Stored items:
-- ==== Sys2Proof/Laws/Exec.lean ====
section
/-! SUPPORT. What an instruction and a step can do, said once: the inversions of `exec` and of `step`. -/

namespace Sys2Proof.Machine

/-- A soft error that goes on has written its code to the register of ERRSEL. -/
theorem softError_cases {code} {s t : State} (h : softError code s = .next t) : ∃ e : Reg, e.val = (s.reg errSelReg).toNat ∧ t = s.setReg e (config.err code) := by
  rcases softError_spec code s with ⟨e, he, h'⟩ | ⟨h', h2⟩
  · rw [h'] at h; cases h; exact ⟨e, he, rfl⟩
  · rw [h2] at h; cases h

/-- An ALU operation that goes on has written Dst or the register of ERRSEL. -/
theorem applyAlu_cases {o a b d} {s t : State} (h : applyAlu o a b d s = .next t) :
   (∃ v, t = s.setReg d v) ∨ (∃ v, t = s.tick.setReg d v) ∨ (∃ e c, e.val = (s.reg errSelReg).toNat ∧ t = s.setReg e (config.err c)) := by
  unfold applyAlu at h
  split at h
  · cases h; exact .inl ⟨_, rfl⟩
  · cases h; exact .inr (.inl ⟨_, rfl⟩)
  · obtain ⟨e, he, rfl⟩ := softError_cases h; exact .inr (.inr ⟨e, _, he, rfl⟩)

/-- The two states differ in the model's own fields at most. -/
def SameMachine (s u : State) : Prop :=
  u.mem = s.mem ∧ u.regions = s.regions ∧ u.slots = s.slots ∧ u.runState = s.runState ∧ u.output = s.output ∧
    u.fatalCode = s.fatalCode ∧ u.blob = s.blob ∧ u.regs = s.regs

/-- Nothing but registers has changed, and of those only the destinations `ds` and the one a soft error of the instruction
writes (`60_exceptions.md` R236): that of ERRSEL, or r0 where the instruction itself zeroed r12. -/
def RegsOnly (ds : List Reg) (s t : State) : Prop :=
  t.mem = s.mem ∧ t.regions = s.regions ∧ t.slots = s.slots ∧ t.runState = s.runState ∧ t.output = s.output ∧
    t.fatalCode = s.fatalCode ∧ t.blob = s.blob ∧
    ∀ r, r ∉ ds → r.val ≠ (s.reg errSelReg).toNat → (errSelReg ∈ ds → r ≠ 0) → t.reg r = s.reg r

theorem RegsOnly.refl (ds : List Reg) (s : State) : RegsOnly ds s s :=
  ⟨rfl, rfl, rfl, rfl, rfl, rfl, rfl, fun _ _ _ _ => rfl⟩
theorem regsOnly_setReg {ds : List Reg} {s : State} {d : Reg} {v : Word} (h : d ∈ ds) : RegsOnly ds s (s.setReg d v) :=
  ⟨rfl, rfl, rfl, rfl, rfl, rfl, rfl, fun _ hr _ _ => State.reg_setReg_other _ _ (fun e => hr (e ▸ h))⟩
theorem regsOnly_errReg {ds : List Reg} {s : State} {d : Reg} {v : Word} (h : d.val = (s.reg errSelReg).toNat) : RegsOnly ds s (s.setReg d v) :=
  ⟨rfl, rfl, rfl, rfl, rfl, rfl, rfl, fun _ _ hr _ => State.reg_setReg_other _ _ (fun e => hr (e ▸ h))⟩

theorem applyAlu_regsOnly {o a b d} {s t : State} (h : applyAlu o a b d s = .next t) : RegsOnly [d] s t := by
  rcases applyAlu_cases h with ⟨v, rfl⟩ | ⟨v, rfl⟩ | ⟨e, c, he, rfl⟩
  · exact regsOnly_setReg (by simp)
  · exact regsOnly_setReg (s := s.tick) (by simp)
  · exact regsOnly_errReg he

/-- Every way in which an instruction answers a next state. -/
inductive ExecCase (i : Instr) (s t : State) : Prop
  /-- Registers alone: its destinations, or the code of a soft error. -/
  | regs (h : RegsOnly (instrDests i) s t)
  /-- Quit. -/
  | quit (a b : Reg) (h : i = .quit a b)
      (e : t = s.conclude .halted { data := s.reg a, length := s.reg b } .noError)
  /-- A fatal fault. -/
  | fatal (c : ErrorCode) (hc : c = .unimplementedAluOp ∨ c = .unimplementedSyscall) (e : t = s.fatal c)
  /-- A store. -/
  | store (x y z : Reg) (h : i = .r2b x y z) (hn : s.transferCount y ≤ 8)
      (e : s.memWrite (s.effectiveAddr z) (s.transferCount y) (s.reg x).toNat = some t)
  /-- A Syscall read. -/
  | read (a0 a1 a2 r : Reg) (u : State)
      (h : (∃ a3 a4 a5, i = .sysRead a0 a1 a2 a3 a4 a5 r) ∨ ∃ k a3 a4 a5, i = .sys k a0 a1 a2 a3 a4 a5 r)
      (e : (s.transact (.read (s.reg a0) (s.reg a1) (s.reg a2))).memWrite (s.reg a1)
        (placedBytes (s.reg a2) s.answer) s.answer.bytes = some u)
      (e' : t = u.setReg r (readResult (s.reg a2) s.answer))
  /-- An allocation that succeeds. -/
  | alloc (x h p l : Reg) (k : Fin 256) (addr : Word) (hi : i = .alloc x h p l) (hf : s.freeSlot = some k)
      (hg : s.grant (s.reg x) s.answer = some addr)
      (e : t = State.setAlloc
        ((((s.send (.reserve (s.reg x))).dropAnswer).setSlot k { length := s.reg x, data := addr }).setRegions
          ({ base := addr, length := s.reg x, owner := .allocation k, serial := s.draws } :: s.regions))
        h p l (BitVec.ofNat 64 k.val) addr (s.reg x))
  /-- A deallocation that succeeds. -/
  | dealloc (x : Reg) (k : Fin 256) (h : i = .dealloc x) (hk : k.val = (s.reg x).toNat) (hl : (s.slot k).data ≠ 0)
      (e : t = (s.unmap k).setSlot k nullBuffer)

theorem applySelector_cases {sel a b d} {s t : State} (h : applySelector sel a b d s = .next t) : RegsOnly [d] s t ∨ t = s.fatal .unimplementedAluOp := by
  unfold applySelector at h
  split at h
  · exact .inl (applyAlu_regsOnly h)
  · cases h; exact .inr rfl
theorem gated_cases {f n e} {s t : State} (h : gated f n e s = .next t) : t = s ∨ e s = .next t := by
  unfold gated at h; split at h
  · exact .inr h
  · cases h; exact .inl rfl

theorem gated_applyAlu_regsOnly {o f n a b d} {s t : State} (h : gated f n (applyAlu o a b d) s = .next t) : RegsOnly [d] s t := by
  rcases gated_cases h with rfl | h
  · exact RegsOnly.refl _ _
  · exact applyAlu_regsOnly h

PROBLEM DESCRIPTION: Your answer must be a single number: how many lines of the records contain the word "length".

YOUR RESPONSE: 3